(Data entries)
=-=-=
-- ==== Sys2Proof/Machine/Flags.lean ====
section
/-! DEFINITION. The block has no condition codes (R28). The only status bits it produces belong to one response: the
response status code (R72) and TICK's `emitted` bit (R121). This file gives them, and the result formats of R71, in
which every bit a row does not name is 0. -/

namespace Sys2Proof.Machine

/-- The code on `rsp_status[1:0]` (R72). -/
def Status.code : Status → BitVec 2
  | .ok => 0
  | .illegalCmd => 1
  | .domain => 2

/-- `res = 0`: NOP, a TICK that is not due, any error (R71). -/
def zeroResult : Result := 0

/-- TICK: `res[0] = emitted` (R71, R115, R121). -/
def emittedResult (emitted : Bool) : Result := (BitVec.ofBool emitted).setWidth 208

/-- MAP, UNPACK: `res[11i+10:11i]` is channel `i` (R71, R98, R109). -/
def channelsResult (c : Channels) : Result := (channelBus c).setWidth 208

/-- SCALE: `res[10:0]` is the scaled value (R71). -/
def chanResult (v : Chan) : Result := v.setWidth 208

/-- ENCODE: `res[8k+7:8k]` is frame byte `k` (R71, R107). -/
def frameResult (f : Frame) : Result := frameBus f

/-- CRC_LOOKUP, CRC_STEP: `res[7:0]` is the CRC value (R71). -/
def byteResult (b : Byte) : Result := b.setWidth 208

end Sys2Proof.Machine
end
=-=-=
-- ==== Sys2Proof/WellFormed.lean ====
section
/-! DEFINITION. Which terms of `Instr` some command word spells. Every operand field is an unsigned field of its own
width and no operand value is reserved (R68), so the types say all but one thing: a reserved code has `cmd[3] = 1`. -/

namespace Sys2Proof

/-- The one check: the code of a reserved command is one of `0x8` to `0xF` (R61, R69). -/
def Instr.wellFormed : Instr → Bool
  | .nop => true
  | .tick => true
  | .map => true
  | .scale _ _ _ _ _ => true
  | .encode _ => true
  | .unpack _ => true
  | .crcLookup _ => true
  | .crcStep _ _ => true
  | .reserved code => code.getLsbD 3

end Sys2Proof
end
=-=-=
**Task description:** Show every line of the data that includes the string "DEFINITION".

**Exercise answer:**
/-! DEFINITION. The block has no condition codes (R28). The only status bits it produces belong to one response: the
/-! DEFINITION. Which terms of `Instr` some command word spells. Every operand field is an unsigned field of its own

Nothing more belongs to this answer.